■ **Problem to work on**
Go through the data below line by line and count those containing the word "what". Reply with the count only.

----------------------------------------

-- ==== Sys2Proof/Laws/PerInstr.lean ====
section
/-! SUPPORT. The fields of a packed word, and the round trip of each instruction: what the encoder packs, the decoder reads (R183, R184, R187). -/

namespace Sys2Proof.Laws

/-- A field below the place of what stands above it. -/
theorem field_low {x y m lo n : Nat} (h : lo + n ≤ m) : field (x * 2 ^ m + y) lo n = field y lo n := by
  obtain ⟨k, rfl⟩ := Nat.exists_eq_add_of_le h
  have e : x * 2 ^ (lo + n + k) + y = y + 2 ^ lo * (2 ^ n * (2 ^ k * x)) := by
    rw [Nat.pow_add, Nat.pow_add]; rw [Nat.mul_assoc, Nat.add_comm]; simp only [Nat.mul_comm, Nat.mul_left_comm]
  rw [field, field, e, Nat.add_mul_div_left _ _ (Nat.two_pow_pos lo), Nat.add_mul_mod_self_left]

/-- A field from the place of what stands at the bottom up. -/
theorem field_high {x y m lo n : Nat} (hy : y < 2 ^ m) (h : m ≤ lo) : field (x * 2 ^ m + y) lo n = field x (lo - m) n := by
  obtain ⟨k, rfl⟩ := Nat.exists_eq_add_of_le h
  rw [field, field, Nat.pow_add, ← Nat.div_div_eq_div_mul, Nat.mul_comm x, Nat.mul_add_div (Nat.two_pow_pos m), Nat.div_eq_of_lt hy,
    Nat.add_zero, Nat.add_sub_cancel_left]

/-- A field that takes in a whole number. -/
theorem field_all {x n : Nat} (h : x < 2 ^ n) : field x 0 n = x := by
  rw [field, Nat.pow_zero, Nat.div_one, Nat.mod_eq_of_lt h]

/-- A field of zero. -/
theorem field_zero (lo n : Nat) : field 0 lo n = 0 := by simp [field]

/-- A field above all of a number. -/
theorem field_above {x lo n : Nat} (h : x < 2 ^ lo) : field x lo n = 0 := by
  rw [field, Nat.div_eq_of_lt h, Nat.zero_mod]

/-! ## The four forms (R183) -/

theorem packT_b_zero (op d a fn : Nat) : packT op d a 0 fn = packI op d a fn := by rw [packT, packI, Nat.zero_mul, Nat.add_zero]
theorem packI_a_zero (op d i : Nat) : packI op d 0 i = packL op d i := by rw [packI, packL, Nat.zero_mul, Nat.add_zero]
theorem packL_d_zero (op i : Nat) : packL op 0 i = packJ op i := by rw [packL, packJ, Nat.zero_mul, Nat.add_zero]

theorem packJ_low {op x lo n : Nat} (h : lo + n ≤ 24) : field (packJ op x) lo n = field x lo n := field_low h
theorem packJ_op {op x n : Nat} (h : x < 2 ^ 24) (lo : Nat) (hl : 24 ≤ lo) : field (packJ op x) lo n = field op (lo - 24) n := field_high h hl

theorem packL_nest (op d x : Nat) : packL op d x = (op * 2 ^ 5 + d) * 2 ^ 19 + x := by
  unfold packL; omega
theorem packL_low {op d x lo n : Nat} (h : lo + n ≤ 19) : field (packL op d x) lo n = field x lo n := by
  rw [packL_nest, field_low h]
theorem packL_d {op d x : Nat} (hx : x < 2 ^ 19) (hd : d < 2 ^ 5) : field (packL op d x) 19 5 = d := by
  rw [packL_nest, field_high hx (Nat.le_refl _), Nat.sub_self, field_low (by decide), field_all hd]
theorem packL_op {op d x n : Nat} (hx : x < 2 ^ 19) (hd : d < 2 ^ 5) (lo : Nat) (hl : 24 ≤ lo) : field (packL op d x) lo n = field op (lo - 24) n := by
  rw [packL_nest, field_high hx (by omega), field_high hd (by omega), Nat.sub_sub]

----------------------------------------

■ **Solved exercise**
3